WORK REQUIRED: Once you find the line with "have hn : posOf" in the entries below, return exactly every line from it through the line with "theorem lane_modLanes (g".

(SOURCE RECORDS)

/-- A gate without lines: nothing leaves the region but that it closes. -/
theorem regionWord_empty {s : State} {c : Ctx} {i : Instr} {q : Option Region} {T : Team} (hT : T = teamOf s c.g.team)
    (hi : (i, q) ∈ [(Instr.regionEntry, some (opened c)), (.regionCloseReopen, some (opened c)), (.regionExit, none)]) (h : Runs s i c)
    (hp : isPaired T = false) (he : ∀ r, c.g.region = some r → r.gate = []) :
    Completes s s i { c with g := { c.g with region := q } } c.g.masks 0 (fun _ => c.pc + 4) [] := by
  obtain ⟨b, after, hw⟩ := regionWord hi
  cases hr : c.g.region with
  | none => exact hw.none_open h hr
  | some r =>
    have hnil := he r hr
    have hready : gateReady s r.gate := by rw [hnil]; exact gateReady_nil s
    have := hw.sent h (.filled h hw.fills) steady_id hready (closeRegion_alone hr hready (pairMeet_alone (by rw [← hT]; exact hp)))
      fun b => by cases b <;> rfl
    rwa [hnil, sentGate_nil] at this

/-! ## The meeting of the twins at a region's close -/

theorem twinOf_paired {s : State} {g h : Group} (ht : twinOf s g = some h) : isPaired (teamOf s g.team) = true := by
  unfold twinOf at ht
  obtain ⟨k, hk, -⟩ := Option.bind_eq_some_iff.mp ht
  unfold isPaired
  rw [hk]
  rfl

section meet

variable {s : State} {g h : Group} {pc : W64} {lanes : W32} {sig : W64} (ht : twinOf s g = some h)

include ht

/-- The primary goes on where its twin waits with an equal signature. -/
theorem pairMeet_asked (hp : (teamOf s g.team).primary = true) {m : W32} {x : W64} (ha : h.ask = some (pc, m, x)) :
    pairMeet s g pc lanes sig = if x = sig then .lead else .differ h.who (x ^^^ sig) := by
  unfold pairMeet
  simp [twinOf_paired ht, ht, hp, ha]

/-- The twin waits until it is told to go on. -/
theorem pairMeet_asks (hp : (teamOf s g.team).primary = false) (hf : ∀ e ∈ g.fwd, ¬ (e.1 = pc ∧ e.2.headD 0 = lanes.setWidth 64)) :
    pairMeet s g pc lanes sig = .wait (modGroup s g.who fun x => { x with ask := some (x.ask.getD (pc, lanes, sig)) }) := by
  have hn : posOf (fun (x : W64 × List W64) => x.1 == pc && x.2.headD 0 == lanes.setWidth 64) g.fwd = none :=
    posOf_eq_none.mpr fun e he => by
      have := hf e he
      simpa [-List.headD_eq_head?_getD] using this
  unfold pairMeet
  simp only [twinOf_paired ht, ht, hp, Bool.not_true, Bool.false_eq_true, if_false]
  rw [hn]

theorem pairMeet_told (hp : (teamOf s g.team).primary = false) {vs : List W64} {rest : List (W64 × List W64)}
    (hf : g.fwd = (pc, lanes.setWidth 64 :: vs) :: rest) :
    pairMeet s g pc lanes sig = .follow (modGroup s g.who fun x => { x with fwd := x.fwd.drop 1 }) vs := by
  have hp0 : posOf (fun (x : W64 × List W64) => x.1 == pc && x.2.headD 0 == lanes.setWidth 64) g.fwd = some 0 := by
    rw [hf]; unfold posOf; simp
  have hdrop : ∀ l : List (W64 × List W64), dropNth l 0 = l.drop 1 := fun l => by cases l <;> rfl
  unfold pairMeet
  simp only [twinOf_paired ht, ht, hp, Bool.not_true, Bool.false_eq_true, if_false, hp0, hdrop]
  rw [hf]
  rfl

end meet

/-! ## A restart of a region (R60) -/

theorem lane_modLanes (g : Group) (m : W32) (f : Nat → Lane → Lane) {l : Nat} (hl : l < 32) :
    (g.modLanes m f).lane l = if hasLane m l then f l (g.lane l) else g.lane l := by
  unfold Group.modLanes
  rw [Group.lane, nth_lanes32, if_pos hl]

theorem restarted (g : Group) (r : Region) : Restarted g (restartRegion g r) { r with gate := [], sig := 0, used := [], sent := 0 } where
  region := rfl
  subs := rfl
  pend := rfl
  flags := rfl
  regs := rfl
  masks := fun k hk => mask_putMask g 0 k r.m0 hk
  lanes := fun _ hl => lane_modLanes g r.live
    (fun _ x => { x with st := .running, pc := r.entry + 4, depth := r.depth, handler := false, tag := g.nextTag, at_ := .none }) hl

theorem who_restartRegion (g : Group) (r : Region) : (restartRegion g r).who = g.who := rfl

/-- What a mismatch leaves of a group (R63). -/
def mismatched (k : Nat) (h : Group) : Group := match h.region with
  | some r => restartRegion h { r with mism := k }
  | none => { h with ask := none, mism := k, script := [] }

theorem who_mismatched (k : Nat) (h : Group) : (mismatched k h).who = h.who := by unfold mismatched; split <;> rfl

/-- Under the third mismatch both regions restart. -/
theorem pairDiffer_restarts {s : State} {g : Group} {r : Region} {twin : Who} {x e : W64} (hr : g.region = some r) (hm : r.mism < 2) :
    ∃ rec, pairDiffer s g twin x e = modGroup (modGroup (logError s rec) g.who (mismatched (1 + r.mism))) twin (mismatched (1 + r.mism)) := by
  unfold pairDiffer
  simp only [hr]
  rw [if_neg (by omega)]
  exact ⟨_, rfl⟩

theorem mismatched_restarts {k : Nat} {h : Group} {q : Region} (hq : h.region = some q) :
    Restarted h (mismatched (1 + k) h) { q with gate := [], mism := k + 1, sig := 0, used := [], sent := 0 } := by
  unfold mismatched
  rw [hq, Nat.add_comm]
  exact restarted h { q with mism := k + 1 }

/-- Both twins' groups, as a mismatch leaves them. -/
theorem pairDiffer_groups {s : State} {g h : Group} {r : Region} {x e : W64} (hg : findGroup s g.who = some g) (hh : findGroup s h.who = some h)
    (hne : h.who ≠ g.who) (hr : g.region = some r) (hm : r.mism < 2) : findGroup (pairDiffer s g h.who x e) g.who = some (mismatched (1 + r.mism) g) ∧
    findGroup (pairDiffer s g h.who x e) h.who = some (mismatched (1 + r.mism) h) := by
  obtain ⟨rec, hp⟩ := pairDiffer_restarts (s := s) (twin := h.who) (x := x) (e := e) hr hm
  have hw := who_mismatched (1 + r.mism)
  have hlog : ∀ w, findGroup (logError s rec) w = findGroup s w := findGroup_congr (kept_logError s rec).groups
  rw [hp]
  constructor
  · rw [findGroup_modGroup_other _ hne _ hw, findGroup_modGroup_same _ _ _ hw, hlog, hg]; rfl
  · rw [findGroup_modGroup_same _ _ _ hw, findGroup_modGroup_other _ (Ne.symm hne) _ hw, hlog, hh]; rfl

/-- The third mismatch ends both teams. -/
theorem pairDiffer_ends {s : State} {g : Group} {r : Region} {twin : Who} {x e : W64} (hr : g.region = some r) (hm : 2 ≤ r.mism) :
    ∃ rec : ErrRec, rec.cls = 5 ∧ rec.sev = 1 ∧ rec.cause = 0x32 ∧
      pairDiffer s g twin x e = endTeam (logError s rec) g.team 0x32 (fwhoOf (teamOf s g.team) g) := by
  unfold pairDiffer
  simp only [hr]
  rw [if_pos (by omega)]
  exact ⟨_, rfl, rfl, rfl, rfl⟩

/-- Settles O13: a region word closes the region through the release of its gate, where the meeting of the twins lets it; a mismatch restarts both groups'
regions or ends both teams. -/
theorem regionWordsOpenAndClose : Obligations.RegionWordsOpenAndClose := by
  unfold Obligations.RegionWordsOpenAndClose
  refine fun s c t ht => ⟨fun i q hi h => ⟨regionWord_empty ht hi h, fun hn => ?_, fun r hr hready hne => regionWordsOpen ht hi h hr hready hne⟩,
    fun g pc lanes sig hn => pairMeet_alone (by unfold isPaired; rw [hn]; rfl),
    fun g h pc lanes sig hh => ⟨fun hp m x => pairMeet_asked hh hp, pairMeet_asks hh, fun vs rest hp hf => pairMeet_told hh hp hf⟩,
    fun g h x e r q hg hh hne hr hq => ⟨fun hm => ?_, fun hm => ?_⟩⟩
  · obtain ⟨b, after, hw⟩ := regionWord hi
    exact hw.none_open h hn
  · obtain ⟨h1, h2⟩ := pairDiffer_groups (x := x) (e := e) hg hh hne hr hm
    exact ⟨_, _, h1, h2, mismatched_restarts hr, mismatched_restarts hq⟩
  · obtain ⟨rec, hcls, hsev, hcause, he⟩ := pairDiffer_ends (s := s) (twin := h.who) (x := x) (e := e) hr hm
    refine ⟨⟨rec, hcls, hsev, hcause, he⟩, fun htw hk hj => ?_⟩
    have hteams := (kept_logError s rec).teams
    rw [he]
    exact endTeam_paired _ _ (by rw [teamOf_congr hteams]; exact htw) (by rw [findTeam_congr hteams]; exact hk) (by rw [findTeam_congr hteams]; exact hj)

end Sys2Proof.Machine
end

(End SOURCE RECORDS)

OUTPUT FOR THIS TASK:
  have hn : posOf (fun (x : W64 × List W64) => x.1 == pc && x.2.headD 0 == lanes.setWidth 64) g.fwd = none :=
    posOf_eq_none.mpr fun e he => by
      have := hf e he
      simpa [-List.headD_eq_head?_getD] using this
  unfold pairMeet
  simp only [twinOf_paired ht, ht, hp, Bool.not_true, Bool.false_eq_true, if_false]
  rw [hn]

theorem pairMeet_told (hp : (teamOf s g.team).primary = false) {vs : List W64} {rest : List (W64 × List W64)}
    (hf : g.fwd = (pc, lanes.setWidth 64 :: vs) :: rest) :
    pairMeet s g pc lanes sig = .follow (modGroup s g.who fun x => { x with fwd := x.fwd.drop 1 }) vs := by
  have hp0 : posOf (fun (x : W64 × List W64) => x.1 == pc && x.2.headD 0 == lanes.setWidth 64) g.fwd = some 0 := by
    rw [hf]; unfold posOf; simp
  have hdrop : ∀ l : List (W64 × List W64), dropNth l 0 = l.drop 1 := fun l => by cases l <;> rfl
  unfold pairMeet
  simp only [twinOf_paired ht, ht, hp, Bool.not_true, Bool.false_eq_true, if_false, hp0, hdrop]
  rw [hf]
  rfl

end meet

/-! ## A restart of a region (R60) -/

theorem lane_modLanes (g : Group) (m : W32) (f : Nat → Lane → Lane) {l : Nat} (hl : l < 32) :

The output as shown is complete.